As it turned out, I loved it.

Let there be no doubt: Witches of East End is cheesy. Seriously cheesy. It follows a family of witches (a mother and her two adult daughters) living incognito in a picturesque New England town too small to make it onto any map. Freya, the wild younger sister, works as a bartender while Ingrid, the uptight older sister, steams blueprints at the local library, refusing to let her hair down or show off her cleavage. We’ve met these characters already, in other novels and on TV, and the same goes for their supporting cast -- the gay best friend, the perfectly wholesome fiancé, and of course the magnetic bad boy.

            Photo of the author by Denise Bovee

So what’s to love among all these cliches?

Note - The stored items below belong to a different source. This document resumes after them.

-- ==== Sys2Proof/Machine/Construction.lean ====
section
/-! DEFINITION. Construction (44_construction.md) and the reset cycle (70_reset_and_hazards.md R221). -/
namespace Sys2Proof.Machine

/-- The zero bundle (R193). -/
def zeroBundle (nr : Nat) : Bundle :=
  { address := 0, writeEnable := false, select := noSelect nr, enable := false, writeData := 0,
    readData := 0, ready := false, error := false, strobe := 0 }

/-- A new controller (R196). -/
def newController : Controller := { phase := .idle, actCmd := .idle, actId := 0 }

/-- A new responder with the initial words `store_init[k]` (R196). -/
def newResponder (p : Params) (k : Nat) : Responder :=
  { waitCnt := .num 0, xferN := 0, store := Memory.ofList ((p.storeInit[k]?).getD []) }

/-- A new recorder (R196). -/
def newRecorder (nr : Nat) : Recorder := { count := 0, logs := (trackNames nr).map fun t => ⟨t, []⟩ }

/-- `make_transfer` (R190): ConfigurationError, or the zero bundle and a fresh request whose command is Idle. -/
def makeTransfer (dwMax address data aw dw nr responderId : Nat) : Except ConfigError (Bundle × Request) :=
  match firstError (makeTransferTests dwMax address data aw dw nr responderId) with
  | some e => .error e
  | none => .ok (zeroBundle nr, { command := .idle, address := address, data := data, responderId := responderId })

/-- Construction of a whole session (R190, R193, R196; 70_reset_and_hazards.md R222). -/
def construct (p : Params) (address data responderId : Nat) (inputs : List CycleInput) : Except ConfigError State :=
  match makeTransfer p.dwMax address data p.aw p.dw p.nr responderId with
  | .error e => .error e
  | .ok (b, q) =>
    .ok
      { params := p, bundle := b, request := q, ctl := newController
        responders := (List.range p.nr).map (newResponder p)
        recorder := newRecorder p.nr, inputs := inputs, lastRender := none }

/-- A reset cycle's writes: the zero bundle, a new controller, every wait count 0; the request, the stores, the transfer
counters and the recorder are not touched (70_reset_and_hazards.md R221). -/
def resetCycle (s : State) : State :=
  { s with
    bundle := zeroBundle s.params.nr
    ctl := newController
    responders := s.responders.map fun r => { r with waitCnt := .num 0 } }

end Sys2Proof.Machine
end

Maybe it’s time for another confession. Though I haven’t explored many fantasy worlds beyond Narnia and Hogwarts, I’ve toed the line of a possibly even more maligned brand of fiction. The Sisterhood of the Traveling Pants and The Princess Diaries paved the way during my teen years. Before long, I’d also tried Bridget Jones’s Diary and Sex and the City; when I hit Bergdorf Blondes and The Friday Night Knitting Club, I knew I’d gone too far. But by then, I’d already fallen in love with a sizable stack of books that could be described (accurately or not) as “chick lit.”

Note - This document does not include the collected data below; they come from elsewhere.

-- ==== Sys2Proof/Safety.lean ====
section
/-! DEFINITION. The terms in which claims speak of a session: its invariant, a host that leaves a transfer alone, runs. -/
namespace Sys2Proof.Machine

/-- `n` clock cycles, stopping at the first fault or refusal. -/
def cycles : Nat → State → Out
  | 0, s => .next s
  | n + 1, s => andThen (step s) (cycles n)

/-- A sampled value of the type its name asks for (43_waveform_sampler.md R161, R171). -/
def Sampled.hasKind : Sampled → Kind → Bool
  | .bit _, .clock => true
  | .bit _, .level => true
  | .word _, .value => true
  | .bit _, .value => false
  | .word _, .clock => false
  | .word _, .level => false
  | .unsupported _, .clock => false
  | .unsupported _, .level => false
  | .unsupported _, .value => false

/-- Every field of the bundle holds a value of its width (10_state.md R21, 00_scope.md R9). -/
structure Bundle.Fits (p : Params) (b : Bundle) : Prop where
  address : b.address < 2 ^ p.aw
  select : b.select.length = p.nr
  writeData : b.writeData < 2 ^ p.dw
  readData : b.readData < 2 ^ p.dw
  strobe : b.strobe < 2 ^ p.strbW

/-- The recorder holds one typed log of `count` values for each tracked name, in their order
(10_state.md R29, 43_waveform_sampler.md R161). -/
structure Recorder.Typed (nr : Nat) (r : Recorder) : Prop where
  names : r.logs.map Log.name = trackNames nr
  lengths : ∀ l ∈ r.logs, l.values.length = r.count
  kinds : ∀ l ∈ r.logs, ∀ v ∈ l.values, v.hasKind (trackKind l.name) = true

/-- The invariant of a session at the end of every cycle. -/
structure State.Inv (s : State) : Prop where
  /-- The parameters are legal (00_scope.md R7). -/
  params : s.params.legal = true
  /-- The bundle's values fit (10_state.md R21). -/
  bundle : s.bundle.Fits s.params
  /-- The request is well formed (44_construction.md R192). -/
  request : s.request.toInstr.wf s.params = true
  /-- The lines agree with the phase (10_state.md R22). -/
  lines : bundleOk s.params.nr s.ctl s.bundle = true
  /-- `act_id` names a responder (10_state.md R25). -/
  actId : s.ctl.actId < s.params.nr
  /-- `act_cmd` is Idle exactly between transfers (10_state.md R25). -/
  actCmd : s.ctl.actCmd = .idle ↔ s.ctl.phase = .idle
  /-- During a transfer `write_enable` tells its command (40_bus_controller_fsm.md R102, R103). -/
  direction : s.ctl.phase ≠ .idle → (s.bundle.writeEnable = true ↔ s.ctl.actCmd = .write)
  /-- One responder for each select line (10_state.md R28). -/
  responders : s.responders.length = s.params.nr
  /-- Every store is in canonical form and holds words of the space (20_memory.md R51). -/
  stores : ∀ r ∈ s.responders, Memory.wf r.store = true ∧ Memory.within s.params r.store = true
  /-- A responder outside a transfer has no wait cycles to insert (42_wait_state_responder.md R152). -/
  waits : ∀ k r, s.responders[k]? = some r → (s.ctl.phase = .idle ∨ k ≠ s.ctl.actId) → r.waitCnt = .num 0
  /-- `ready` is up in completing cycles only (42_wait_state_responder.md R144, R145; 41_signal_bundle_mux.md R134). -/
  ready : s.bundle.ready = true →
    s.ctl.phase = .access ∧ ∀ r, s.responders[s.ctl.actId]? = some r → r.waitCnt = .num 0
  /-- `error` is never raised (42_wait_state_responder.md R147). -/
  error : s.bundle.error = false
  /-- The recorder's logs are typed (43_waveform_sampler.md R171). -/
  recorder : s.recorder.Typed s.params.nr

/-- A cycle in which the host leaves the transfer in progress alone: no reset, and it writes nothing or returns the
command to Idle (30_encoding.md R78). It may sample and render as it likes. -/
def CycleInput.leavesTransfer (c : CycleInput) : Prop :=
  c.rst = false ∧ (c.acts = [] ∨ c.acts = [.setRequest (some 0) none none none])

/-- The host leaves the transfer in progress alone in every cycle it has planned. -/
def State.hostWaits (s : State) : Prop := ∀ c ∈ s.inputs, c.leavesTransfer

end Sys2Proof.Machine
end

All of this is to say that I understand the stylistic conventions typical of a book like Witches of East End, a book, like its “chick lit” sisters, meant as feel-good, page-turning entertainment. Their casual, conversational narration tends to be peppered with fragments, ellipses, italics for emphasis, and “yes”es and “oh”s at the beginnings of sentences, as if the narrator means to answer our unasked questions. This excerpt from Witches gives examples of all the above: “Yes, they had made love the night of her engagement party... no, they had fucked. [...] But that was enough. After that she had regained her senses.”

Sometimes the combination of all these elements leads to a book that feels unreadable, particularly for those of us with preconceived ideas about how prose should behave. That is, elegantly, deftly, like the sleek swimming pattern of a dolphin, not the perky bobbing of a sorority girl’s ponytail.

But, as with all others, this style of writing can be done poorly and it can be done well. Melissa de la Cruz writes well. Her prose, though much closer on the spectrum to perky than elegant, translates effortlessly into imagery; the words disappear immediately. What’s left is an addictive, well-paced story about three immortal women whose histories, magical powers, and limitations the reader learns about only in small, scattered pieces. Much of the joy of de la Cruz’s novel comes from trying to understand the world that she’s built. What were Freya, Ingrid, and Joanna like in their previous incarnations? Where are the men of their  family? What is this supposed spell that keeps neighbors from noticing their immortality? And if they’re immortal, what makes them feel fear?

When Joanna, Ingrid, and Freya turn out to be not just witches but Norse goddesses (not a spoiler), the novel’s candy coating gives way to an unexpected bit of nutrition. Though de la Cruz focuses mostly on the characters’ relationships, some of the ancient lore of Asgard, Midgard, and Hel weaves its way in as well, introducing a new world to an audience that might never have discovered it otherwise.

To be honest, though, I would have enjoyed Witches even without the educational redemption. Beneath the cheesy cover and my layers of prejudice, this novel is pure fun. I would call it a guilty pleasure book, but I don’t feel guilty at all.

Mia Monnier is a graduate of Middlebury College who lives and writes in Los Angeles.